When trying to connect a session over WebRTC, there are 3 types of addresses that a WebRTC client tries to negotiate:

  1. Local IP addresses
  2. Public IP addresses, found through STUN servers
  3. Public IP addresses, allocated on TURN servers

During the ICE negotiation process, your browser (or app) will contact its configured STUN and TURN server, asking them for addresses. It will also check with the operating system what local IP addresses it has in its disposal.

Why do we need a local IP address?

If both machines that need to connect to each other using WebRTC sit within the same private network, then there’s no need for the communication to leave the local network either.

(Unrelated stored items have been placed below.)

theorem portTurn_inv {i : Nat} {s t : State} (h : s.Inv Config.params) (ht : portTurn i s = .next t) :
    t.Inv Config.params := by
  unfold portTurn at ht
  split at ht
  next => exact exec_inv h ht
  next =>
    cases ht
    split
    · exact consAcquire_inv i h
    · exact consRelease_inv i h

theorem runEvent_inv {e : Event} {s t : State} (h : s.Inv Config.params) (ht : runEvent e s = .next t) :
    t.Inv Config.params := by
  cases e with
  | engine => exact engineTurn_inv h ht
  | port i => exact portTurn_inv h ht
  | agent a => cases ht; exact performStep_inv h a
  | edge p => cases ht; exact performSteps_inv _ h
  | present i r => cases ht; exact presentRequest_inv i r h
  | driveLock i b => cases ht; exact driveLock_inv i b h
  | hostSend bytes => cases ht; exact ⟨h.map, h.phase, h.owner, h.ports⟩

/-- Settles O9, event by event. -/
theorem everyStepKeepsTheInvariant : Obligations.EveryStepKeepsTheInvariant :=
  fun _ _ h ht => runEvent_inv (popEvent_inv h) ht

/-- Settles O10. -/
theorem resetMeetsTheInvariant : Obligations.ResetMeetsTheInvariant :=
  ⟨Memory.wf_nil _, State.phaseInv_of_atBoundary _ rfl, trivial, List.length_replicate⟩

end Sys2Proof.Machine

namespace Sys2Proof.Machine

/-! PROOF. Encoding (30_encoding.md): the rows of the unknown commands as ranges of the command byte (R80), what a request can
decode to (R71, R72, R81), and decode and encode as inverses. -/

/-- Settles O1: the decoder evaluates on each of these words. -/
theorem specWordsDecode : Obligations.SpecWordsDecode := by
  refine ⟨rfl, rfl, rfl, ?_, rfl, rfl, rfl, rfl⟩
  decide

/-! ### The rows of the unknown commands -/

theorem toNat_one {n : Nat} (hn : 0 < n) : (1#n).toNat = 1 := by simp [hn]

/-- A row's leading bit put before its low bits, as a number. -/
theorem toNat_one_append {n m : Nat} (hn : 0 < n) (low : BitVec m) : (1#n ++ low).toNat = 2 ^ m + low.toNat := by
  rw [BitVec.toNat_append, toNat_one hn, ← Nat.shiftLeft_add_eq_or_of_lt low.isLt, Nat.one_shiftLeft]

/-- The row whose leading bit is bit `m` holds the command bytes from `2 ^ m` to below `2 ^ (m + 1)`. -/
theorem extractLsb'_eq_one_iff (c : Byte) {m n : Nat} (hn : 0 < n) (hmn : n + m = 8) :
    c.extractLsb' m n = 1#n ↔ 2 ^ m ≤ c.toNat ∧ c.toNat < 2 ^ (m + 1) := by
  have hpos : 0 < 2 ^ m := by positivity
  have hdiv : c.toNat / 2 ^ m < 2 ^ n := by
    rw [Nat.div_lt_iff_lt_mul hpos, ← pow_add, hmn]
    exact c.isLt
  rw [← BitVec.toNat_inj, toNat_one hn, BitVec.extractLsb'_toNat, Nat.shiftRight_eq_div_pow, Nat.mod_eq_of_lt hdiv,
    Nat.div_eq_iff hpos, pow_succ]
  omega

/-- The row of an unknown command byte, by the range the byte lies in. -/
theorem decodeUnknown_eq (c a l : Byte) :
    decodeUnknown c a l =
      if c = 0x00#8 then .unknown00 a l
      else if c = 0x03#8 then .unknown03 a l
      else if 4 ≤ c.toNat ∧ c.toNat < 8 then .unknown04 (c.extractLsb' 0 2) a l
      else if 8 ≤ c.toNat ∧ c.toNat < 16 then .unknown08 (c.extractLsb' 0 3) a l
      else if 16 ≤ c.toNat ∧ c.toNat < 32 then .unknown10 (c.extractLsb' 0 4) a l
      else if 32 ≤ c.toNat ∧ c.toNat < 64 then .unknown20 (c.extractLsb' 0 5) a l
      else if 64 ≤ c.toNat ∧ c.toNat < 128 then .unknown40 (c.extractLsb' 0 6) a l
      else .unknown80 (c.extractLsb' 0 7) a l := by
  have row {m n : Nat} (hn : 0 < n) (hmn : n + m = 8) := extractLsb'_eq_one_iff c hn hmn
  simp only [decodeUnknown, row (m := 2) (n := 6) (by decide) rfl, row (m := 3) (n := 5) (by decide) rfl,
    row (m := 4) (n := 4) (by decide) rfl, row (m := 5) (n := 3) (by decide) rfl,
    row (m := 6) (n := 2) (by decide) rfl]
  norm_num

/-- A command byte above 3 is neither of the two known commands, and neither of the rows of a single byte. -/
theorem ne_of_four_le {c : Byte} (h : 4 ≤ c.toNat) : c ≠ 0x00#8 ∧ c ≠ cmdRead ∧ c ≠ cmdWrite ∧ c ≠ 0x03#8 := by
  refine ⟨?_, ?_, ?_, ?_⟩ <;> rintro rfl <;> exact absurd h (by decide)

theorem decodeRequest_unknown {c : Byte} (hread : c ≠ cmdRead) (hwrite : c ≠ cmdWrite) (a l : Byte)
    (rest : List Byte) : decodeRequest (c :: a :: l :: rest) = .ok (decodeUnknown c a l) rest := by
  simp [decodeRequest, hread, hwrite]

/-- A row's leading bit with low bits under it reads as that row with those low bits: each row's range is reached with the
ranges below it passed. -/
theorem decodeUnknown_row (a l : Byte) :
    (∀ low : BitVec 2, decodeUnknown (1#6 ++ low) a l = .unknown04 low a l) ∧
    (∀ low : BitVec 3, decodeUnknown (1#5 ++ low) a l = .unknown08 low a l) ∧
    (∀ low : BitVec 4, decodeUnknown (1#4 ++ low) a l = .unknown10 low a l) ∧
    (∀ low : BitVec 5, decodeUnknown (1#3 ++ low) a l = .unknown20 low a l) ∧
    (∀ low : BitVec 6, decodeUnknown (1#2 ++ low) a l = .unknown40 low a l) ∧
    (∀ low : BitVec 7, decodeUnknown (1#1 ++ low) a l = .unknown80 low a l) := by
  refine ⟨fun low => ?_, fun low => ?_, fun low => ?_, fun low => ?_, fun low => ?_, fun low => ?_⟩
  all_goals
    have hlt := low.isLt
    rw [decodeUnknown_eq, BitVec.extractLsb'_append_eq_right]
    obtain ⟨h0, -, -, h3⟩ := ne_of_four_le (c := _ ++ low) (by rw [toNat_one_append (by decide)]; omega)
    rw [if_neg h0, if_neg h3, toNat_one_append (by decide)]
    grind

/-- A command byte of a row is the row's leading bit before its low bits. -/
theorem append_extractLsb'_of_row {c : Byte} {m n : Nat} (h : c.extractLsb' m n = 1#n) :
    1#n ++ c.extractLsb' 0 m = c.extractLsb' 0 (n + m) := by
  rw [← h, BitVec.extractLsb'_append_extractLsb'_eq_extractLsb' (Nat.zero_add m).symm]

/-- The row read for an unknown command writes the same bytes again: the rows leave no command byte out (R80). -/
theorem encode_decodeUnknown {c : Byte} (hread : c ≠ cmdRead) (hwrite : c ≠ cmdWrite) (a l : Byte) :
    encode (decodeUnknown c a l) = .request [c, a, l] := by
  have request {c' : Byte} (h : c' = c.extractLsb' 0 8) : Encoded.request [c', a, l] = .request [c, a, l] := by
    rw [h, BitVec.extractLsb'_eq_self]
  unfold decodeUnknown
  split
  case isTrue h => rw [h]; rfl
  split
  case isTrue h => rw [h]; rfl
  split
  case isTrue h => exact request (append_extractLsb'_of_row h)
  split
  case isTrue h => exact request (append_extractLsb'_of_row h)
  split
  case isTrue h => exact request (append_extractLsb'_of_row h)
  split
  case isTrue h => exact request (append_extractLsb'_of_row h)
  split
  case isTrue h => exact request (append_extractLsb'_of_row h)
  case isFalse hzero hthree row2 row3 row4 row5 row6 =>
    refine request (append_extractLsb'_of_row (m := 7) (n := 1) ?_)
    rw [extractLsb'_eq_one_iff c (by decide) rfl] at row2 row3 row4 row5 row6 ⊢
    have ne0 : c.toNat ≠ 0 := fun e => hzero (BitVec.eq_of_toNat_eq e)
    have ne1 : c.toNat ≠ 1 := fun e => hread (BitVec.eq_of_toNat_eq e)
    have ne2 : c.toNat ≠ 2 := fun e => hwrite (BitVec.eq_of_toNat_eq e)
    have ne3 : c.toNat ≠ 3 := fun e => hthree (BitVec.eq_of_toNat_eq e)
    have hlt := c.isLt
    omega

/-! ### What a request can decode to -/

/-- Everything a decoded request can be, by its command byte (R71, R72, R80, R81). -/
theorem decodeRequest_cases {bs rest : List Byte} {i : Instr} (h : decodeRequest bs = .ok i rest) :
    ∃ c a l t, bs = c :: a :: l :: t ∧
      ((c = cmdRead ∧ ∃ k, t = k :: rest ∧ i = .read a l k) ∨
       (c = cmdWrite ∧ 16 < l.toNat ∧ t = rest ∧ i = .write a l .overLength) ∨
       (c = cmdWrite ∧ l.toNat ≤ 16 ∧ ∃ d k, d.length = l.toNat ∧ t = d ++ k :: rest ∧
         i = .write a l (.complete d k)) ∨
       (c ≠ cmdRead ∧ c ≠ cmdWrite ∧ t = rest ∧ i = decodeUnknown c a l)) := by
  unfold decodeRequest at h
  split at h
  case h_2 => cases h
  case h_1 c a l t =>
    refine ⟨c, a, l, t, rfl, ?_⟩
    split at h
    case isTrue hread =>
      split at h <;> cases h
      exact .inl ⟨hread, _, rfl, rfl⟩
    case isFalse hread =>
      split at h
      case isTrue hwrite =>
        split at h
        case isTrue hl =>
          cases h
          exact .inr (.inl ⟨hwrite, hl, rfl, rfl⟩)
        case isFalse hl =>
          split at h <;> cases h
          next k hdrop =>
          have hlen : l.toNat < t.length := by
            rw [← Nat.sub_pos_iff_lt, ← List.length_drop, hdrop]
            simp
          refine .inr (.inr (.inl ⟨hwrite, Nat.le_of_not_lt hl, t.take l.toNat, k, ?_, ?_, rfl⟩))
          · rw [List.length_take, Nat.min_eq_left hlen.le]
          · rw [← hdrop, List.take_append_drop]
      case isFalse hwrite =>
        cases h
        exact .inr (.inr (.inr ⟨hread, hwrite, rfl, rfl⟩))

/-- Settles O4, by what the request can be. -/
theorem requestLengthFollowsItsHeader : Obligations.RequestLengthFollowsItsHeader := by
  intro c a l t rest i h
  obtain ⟨c', a', l', t', hbs, hcases⟩ := decodeRequest_cases (bs := c :: a :: l :: t) h
  cases hbs
  have hne : cmdWrite ≠ 0x01#8 := by decide
  rcases hcases with ⟨rfl, k, rfl, _⟩ | ⟨rfl, hl, rfl, _⟩ | ⟨rfl, hl, d, k, hd, rfl, _⟩ | ⟨hread, hwrite, rfl, _⟩
  · simp
  · simp [hne, Nat.not_le.mpr hl]
  · simp [hne, hl, hd]
    omega
  · simp [hread, hwrite]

Why do we need a public IP address through STUN?

If the machines are on different networks, then by punching a hole through the NAT/firewall, we might be able to use the public IP address that gets allocated to our machine to communicate with the remote peer.

Why do we need a public IP address on a TURN server?

If all else fails, then we need to relay our media through a “third party”. That third party is a TURN server.

Local IP addresses as a privacy risk

That part of sharing local IP addresses? Can really improve things in getting calls connected.

It is also something that is widely used and common in VoIP services. The difference though is that VoIP services that aren’t WebRTC and don’t run in the browsers are a bit harder to hack or abuse. They need to be installed first.

WebRTC gives web developers “superpowers” in knowing your local IP address. That scares privacy advocates who see this is as a breach of privacy and even gave it the name “WebRTC Leak”.

A few things about that:

  • Any application running on your device knows your IP address and can report it back to someone
  • Only WebRTC (as far as I know) gives the ability to know your local IP addresses in the JavaScript code running inside the browser (Flash had that also, but it is now quite dead)
  • People using VPNs assume the VPNs takes care of that (browsers do offer mechanisms to remove local IP addresses), but they sometimes fail to add WebRTC support properly
  • Local IP addresses can be used by JavaScript developers for things like fingerprinting users or deciding if there’s a browser bot or a real human looking at the page, though there are better ways of doing these things
  • There is no security risk here. Just privacy risk – leaking a local IP address. How much risk does that entail? I don’t really know

Is WebRTC being abused to harvest local IP addresses?

Yes, we have known that problem ever since the NY Times used a webrtc-based script to gather IP addresses back in 2015. “WebRTC IP leak” is one most common search terms (SEO hacking at its best).

Luckily for us, Google is collecting anonymous usage statistics from Chrome, making the information available through a public chromestatus metrics site. We can use that to see what percentage of the page loads WebRTC is used. The numbers are quite… big:

RTCPeerConnection calls on % of Chrome page loads (see here)

Currently, 8% of page loads create a RTCPeerConnection. 8%. That is quite a bit. We can see two large increases, one in early 2018 when 4% of pageloads used RTCPeerConnection and then another jump in November to 8%.

Now that just means RTCPeerConnection is used. In order to gather local IPs the setLocalDescription call is required. There are statistics for this one as well:

setLocalDescription calls on % of Chrome page loads (see here)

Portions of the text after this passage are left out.